=== DATA FOR THE TASK ===

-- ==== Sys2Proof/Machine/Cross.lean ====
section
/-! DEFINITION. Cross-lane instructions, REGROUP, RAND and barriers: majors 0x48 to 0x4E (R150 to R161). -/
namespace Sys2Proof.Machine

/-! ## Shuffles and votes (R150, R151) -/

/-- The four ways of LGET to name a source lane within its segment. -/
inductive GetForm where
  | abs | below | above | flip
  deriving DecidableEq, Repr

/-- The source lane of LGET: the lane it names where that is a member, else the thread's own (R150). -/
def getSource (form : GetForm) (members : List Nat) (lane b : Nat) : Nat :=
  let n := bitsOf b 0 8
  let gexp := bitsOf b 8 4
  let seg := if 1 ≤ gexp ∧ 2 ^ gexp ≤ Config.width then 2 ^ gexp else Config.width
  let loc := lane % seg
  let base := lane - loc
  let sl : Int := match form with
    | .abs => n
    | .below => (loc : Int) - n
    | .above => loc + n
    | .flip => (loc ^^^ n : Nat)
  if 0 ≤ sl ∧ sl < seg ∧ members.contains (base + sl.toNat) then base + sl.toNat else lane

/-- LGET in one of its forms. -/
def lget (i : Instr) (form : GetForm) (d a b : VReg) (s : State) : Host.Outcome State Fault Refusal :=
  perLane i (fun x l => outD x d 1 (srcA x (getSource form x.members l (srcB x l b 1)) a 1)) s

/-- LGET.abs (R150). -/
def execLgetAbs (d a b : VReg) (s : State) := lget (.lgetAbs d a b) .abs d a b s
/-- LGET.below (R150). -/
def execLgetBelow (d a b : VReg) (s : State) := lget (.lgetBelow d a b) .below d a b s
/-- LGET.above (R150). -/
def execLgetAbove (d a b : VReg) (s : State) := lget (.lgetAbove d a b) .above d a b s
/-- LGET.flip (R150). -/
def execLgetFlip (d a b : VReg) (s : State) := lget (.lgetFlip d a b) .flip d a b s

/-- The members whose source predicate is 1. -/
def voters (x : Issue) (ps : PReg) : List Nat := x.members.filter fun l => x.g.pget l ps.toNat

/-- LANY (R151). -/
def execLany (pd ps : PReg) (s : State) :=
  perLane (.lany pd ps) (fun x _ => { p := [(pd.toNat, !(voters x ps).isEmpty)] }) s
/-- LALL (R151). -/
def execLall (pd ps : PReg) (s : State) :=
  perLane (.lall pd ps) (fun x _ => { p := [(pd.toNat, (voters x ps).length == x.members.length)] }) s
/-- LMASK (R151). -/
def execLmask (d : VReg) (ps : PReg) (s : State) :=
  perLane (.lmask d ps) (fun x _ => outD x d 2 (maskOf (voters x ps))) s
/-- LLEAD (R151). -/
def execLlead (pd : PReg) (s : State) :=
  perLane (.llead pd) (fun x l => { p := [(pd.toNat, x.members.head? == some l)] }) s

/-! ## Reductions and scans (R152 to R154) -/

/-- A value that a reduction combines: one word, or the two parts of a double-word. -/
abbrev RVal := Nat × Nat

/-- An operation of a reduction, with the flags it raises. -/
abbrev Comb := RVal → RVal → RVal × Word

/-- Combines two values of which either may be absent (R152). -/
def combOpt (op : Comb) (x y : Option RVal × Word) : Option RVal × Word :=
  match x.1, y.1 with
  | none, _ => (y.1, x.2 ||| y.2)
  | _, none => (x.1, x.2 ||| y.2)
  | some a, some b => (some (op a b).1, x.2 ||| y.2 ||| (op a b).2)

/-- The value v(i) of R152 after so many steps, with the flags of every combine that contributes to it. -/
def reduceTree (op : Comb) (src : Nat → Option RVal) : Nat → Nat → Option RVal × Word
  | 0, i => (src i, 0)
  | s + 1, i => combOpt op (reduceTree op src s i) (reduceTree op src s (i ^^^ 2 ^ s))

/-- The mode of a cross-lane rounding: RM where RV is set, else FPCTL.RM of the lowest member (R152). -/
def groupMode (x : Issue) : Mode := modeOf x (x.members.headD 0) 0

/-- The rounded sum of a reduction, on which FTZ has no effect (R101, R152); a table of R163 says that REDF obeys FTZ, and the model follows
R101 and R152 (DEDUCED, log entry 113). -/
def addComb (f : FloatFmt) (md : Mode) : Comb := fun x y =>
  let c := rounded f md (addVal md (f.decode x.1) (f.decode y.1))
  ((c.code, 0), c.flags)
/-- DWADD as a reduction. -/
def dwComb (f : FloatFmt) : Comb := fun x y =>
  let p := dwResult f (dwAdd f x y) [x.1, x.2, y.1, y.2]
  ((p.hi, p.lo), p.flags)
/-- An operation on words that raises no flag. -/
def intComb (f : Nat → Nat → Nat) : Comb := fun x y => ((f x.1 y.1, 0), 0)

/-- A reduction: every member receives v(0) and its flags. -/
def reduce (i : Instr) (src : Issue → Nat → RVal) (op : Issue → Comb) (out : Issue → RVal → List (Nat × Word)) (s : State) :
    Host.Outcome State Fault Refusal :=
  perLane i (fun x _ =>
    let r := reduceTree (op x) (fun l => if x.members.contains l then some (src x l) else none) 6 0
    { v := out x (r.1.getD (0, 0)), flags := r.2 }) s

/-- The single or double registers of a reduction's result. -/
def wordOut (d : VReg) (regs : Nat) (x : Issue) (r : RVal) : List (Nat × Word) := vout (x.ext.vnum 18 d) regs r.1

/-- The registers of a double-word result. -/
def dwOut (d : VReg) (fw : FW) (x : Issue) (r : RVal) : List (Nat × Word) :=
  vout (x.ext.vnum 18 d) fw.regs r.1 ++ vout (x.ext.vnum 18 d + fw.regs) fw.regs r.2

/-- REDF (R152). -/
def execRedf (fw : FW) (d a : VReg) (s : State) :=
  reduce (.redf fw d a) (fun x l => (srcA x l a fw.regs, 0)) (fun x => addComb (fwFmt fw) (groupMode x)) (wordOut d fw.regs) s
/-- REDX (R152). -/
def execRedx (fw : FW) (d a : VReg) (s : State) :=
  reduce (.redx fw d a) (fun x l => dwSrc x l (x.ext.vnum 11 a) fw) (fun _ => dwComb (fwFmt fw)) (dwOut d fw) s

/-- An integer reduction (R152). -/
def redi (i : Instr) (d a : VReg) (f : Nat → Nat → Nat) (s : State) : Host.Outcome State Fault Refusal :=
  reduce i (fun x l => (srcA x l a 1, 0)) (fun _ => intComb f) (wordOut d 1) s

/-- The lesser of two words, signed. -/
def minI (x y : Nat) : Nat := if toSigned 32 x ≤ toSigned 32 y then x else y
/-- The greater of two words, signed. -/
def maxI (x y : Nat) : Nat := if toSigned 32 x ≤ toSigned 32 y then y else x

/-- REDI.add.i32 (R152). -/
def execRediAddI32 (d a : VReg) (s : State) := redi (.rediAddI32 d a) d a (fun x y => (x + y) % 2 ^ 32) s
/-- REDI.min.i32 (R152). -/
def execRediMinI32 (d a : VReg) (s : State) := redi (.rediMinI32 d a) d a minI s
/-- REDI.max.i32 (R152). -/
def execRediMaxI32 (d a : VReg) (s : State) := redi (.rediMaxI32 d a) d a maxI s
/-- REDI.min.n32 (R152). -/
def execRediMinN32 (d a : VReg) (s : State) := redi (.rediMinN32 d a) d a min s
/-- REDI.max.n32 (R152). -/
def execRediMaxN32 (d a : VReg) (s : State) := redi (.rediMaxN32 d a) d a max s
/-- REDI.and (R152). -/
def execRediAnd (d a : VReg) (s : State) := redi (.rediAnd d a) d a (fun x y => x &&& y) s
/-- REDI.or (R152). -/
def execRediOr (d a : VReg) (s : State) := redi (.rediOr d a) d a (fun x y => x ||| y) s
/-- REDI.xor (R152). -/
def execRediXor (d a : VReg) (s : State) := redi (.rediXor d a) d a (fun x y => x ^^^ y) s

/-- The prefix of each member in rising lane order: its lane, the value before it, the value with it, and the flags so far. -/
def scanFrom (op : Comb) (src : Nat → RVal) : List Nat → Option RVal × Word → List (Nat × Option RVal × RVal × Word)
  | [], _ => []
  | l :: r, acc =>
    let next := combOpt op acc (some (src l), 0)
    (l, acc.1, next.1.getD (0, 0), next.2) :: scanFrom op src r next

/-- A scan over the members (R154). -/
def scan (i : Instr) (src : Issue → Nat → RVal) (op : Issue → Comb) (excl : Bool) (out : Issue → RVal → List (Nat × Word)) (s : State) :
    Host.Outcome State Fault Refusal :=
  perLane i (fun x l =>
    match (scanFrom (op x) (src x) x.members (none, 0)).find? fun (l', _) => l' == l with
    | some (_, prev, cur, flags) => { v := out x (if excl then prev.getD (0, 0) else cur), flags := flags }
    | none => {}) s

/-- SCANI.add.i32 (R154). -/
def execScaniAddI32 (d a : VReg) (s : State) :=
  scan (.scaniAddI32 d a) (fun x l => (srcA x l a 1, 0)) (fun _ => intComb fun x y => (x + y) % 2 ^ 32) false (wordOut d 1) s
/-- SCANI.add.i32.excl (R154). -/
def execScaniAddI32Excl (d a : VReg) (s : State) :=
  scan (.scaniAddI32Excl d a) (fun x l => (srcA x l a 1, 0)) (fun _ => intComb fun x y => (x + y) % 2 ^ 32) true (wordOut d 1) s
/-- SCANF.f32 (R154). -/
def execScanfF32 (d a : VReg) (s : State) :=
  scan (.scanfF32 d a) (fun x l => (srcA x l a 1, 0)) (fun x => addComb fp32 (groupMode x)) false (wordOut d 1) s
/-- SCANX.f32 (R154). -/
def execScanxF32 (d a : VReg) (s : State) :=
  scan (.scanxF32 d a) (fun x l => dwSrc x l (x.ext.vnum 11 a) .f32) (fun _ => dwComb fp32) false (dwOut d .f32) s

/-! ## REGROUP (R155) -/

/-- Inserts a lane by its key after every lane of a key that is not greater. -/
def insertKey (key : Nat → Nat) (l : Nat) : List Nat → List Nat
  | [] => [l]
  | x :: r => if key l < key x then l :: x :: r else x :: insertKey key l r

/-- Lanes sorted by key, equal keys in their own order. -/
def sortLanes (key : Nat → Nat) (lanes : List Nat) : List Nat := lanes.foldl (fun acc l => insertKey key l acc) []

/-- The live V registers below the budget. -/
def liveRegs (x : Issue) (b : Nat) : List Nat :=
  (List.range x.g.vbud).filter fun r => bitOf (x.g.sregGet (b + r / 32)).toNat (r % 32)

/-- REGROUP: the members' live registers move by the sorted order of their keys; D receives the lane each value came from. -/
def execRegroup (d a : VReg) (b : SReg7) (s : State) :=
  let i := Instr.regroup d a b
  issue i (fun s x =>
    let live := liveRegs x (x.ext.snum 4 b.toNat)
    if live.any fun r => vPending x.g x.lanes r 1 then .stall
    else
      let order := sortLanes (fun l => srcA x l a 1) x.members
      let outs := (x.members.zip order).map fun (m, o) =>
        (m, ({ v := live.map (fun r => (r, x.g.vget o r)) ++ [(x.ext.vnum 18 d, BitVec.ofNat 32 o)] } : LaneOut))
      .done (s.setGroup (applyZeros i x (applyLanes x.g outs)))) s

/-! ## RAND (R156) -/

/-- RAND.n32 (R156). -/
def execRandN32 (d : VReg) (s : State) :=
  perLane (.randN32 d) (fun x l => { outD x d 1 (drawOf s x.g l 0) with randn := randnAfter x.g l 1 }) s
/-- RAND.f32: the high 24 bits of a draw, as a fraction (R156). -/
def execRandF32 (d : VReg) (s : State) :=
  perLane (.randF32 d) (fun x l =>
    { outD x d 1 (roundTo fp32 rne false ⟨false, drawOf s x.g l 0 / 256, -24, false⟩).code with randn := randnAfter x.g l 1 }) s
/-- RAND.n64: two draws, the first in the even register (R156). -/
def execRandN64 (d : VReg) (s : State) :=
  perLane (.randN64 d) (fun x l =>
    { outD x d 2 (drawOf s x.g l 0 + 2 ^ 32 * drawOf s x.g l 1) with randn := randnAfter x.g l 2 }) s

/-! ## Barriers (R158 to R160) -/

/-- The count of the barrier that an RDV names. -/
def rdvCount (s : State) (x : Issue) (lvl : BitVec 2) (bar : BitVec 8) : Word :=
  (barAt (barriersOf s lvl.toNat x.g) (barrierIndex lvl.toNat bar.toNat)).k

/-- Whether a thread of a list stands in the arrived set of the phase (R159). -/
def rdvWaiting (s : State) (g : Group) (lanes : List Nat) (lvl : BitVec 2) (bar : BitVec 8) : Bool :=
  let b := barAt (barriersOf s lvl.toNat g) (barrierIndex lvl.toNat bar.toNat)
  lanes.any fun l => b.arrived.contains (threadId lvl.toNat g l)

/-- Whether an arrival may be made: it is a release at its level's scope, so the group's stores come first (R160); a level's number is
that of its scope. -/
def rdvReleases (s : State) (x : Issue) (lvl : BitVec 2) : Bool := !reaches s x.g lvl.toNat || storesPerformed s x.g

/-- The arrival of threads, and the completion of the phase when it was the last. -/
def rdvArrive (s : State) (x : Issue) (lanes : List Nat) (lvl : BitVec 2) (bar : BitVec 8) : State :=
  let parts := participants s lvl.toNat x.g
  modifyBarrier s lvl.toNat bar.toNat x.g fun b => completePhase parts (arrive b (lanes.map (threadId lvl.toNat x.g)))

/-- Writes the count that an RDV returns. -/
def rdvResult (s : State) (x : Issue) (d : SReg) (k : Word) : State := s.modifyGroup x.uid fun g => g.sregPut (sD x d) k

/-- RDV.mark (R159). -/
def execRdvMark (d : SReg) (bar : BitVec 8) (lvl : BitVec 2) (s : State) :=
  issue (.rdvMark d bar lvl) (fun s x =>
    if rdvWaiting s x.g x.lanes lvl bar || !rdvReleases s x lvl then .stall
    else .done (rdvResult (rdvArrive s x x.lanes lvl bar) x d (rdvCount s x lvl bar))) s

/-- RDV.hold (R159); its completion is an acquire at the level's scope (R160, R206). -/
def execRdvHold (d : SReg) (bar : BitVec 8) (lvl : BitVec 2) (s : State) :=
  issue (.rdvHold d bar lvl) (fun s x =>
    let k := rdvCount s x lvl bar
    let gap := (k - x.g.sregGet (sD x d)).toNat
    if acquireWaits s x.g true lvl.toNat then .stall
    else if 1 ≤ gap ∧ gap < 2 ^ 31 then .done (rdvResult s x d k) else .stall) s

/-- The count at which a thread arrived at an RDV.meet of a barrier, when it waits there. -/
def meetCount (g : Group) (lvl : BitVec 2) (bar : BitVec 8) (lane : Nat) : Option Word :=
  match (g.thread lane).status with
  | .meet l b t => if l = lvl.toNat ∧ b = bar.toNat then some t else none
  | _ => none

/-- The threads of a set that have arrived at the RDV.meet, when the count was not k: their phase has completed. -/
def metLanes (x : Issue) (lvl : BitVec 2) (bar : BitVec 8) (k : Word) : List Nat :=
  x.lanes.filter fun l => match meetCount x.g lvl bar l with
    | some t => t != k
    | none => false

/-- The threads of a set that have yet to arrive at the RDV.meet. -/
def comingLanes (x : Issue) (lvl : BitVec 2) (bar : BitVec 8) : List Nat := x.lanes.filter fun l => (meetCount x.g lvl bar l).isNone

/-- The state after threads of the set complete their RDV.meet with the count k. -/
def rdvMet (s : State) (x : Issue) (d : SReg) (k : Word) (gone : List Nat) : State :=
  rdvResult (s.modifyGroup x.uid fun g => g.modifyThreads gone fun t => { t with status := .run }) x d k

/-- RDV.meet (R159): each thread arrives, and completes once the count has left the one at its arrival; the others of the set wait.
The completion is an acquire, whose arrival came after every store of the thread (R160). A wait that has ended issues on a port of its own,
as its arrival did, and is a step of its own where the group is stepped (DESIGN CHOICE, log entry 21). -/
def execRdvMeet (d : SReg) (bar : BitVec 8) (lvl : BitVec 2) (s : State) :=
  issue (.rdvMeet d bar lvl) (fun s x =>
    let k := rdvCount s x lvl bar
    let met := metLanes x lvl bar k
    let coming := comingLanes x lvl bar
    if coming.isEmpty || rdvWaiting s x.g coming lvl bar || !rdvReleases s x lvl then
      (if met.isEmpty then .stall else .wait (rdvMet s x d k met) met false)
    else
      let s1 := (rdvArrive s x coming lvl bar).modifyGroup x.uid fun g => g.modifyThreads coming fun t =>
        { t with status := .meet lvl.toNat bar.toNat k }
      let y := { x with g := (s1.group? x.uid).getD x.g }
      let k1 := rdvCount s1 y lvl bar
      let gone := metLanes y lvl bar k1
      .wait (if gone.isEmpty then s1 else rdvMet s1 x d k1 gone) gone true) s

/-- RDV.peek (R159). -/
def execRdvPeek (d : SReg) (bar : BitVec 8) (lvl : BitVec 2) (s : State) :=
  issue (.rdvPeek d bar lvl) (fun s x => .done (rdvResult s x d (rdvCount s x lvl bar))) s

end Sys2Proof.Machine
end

===

Proceeding from the line containing "let base := lane - loc" through the line containing "to R154) -/", transcribe the lines above exactly, both end lines included.

  let base := lane - loc
  let sl : Int := match form with
    | .abs => n
    | .below => (loc : Int) - n
    | .above => loc + n
    | .flip => (loc ^^^ n : Nat)
  if 0 ≤ sl ∧ sl < seg ∧ members.contains (base + sl.toNat) then base + sl.toNat else lane

/-- LGET in one of its forms. -/
def lget (i : Instr) (form : GetForm) (d a b : VReg) (s : State) : Host.Outcome State Fault Refusal :=
  perLane i (fun x l => outD x d 1 (srcA x (getSource form x.members l (srcB x l b 1)) a 1)) s

/-- LGET.abs (R150). -/
def execLgetAbs (d a b : VReg) (s : State) := lget (.lgetAbs d a b) .abs d a b s
/-- LGET.below (R150). -/
def execLgetBelow (d a b : VReg) (s : State) := lget (.lgetBelow d a b) .below d a b s
/-- LGET.above (R150). -/
def execLgetAbove (d a b : VReg) (s : State) := lget (.lgetAbove d a b) .above d a b s
/-- LGET.flip (R150). -/
def execLgetFlip (d a b : VReg) (s : State) := lget (.lgetFlip d a b) .flip d a b s

/-- The members whose source predicate is 1. -/
def voters (x : Issue) (ps : PReg) : List Nat := x.members.filter fun l => x.g.pget l ps.toNat

/-- LANY (R151). -/
def execLany (pd ps : PReg) (s : State) :=
  perLane (.lany pd ps) (fun x _ => { p := [(pd.toNat, !(voters x ps).isEmpty)] }) s
/-- LALL (R151). -/
def execLall (pd ps : PReg) (s : State) :=
  perLane (.lall pd ps) (fun x _ => { p := [(pd.toNat, (voters x ps).length == x.members.length)] }) s
/-- LMASK (R151). -/
def execLmask (d : VReg) (ps : PReg) (s : State) :=
  perLane (.lmask d ps) (fun x _ => outD x d 2 (maskOf (voters x ps))) s
/-- LLEAD (R151). -/
def execLlead (pd : PReg) (s : State) :=
  perLane (.llead pd) (fun x l => { p := [(pd.toNat, x.members.head? == some l)] }) s

/-! ## Reductions and scans (R152 to R154) -/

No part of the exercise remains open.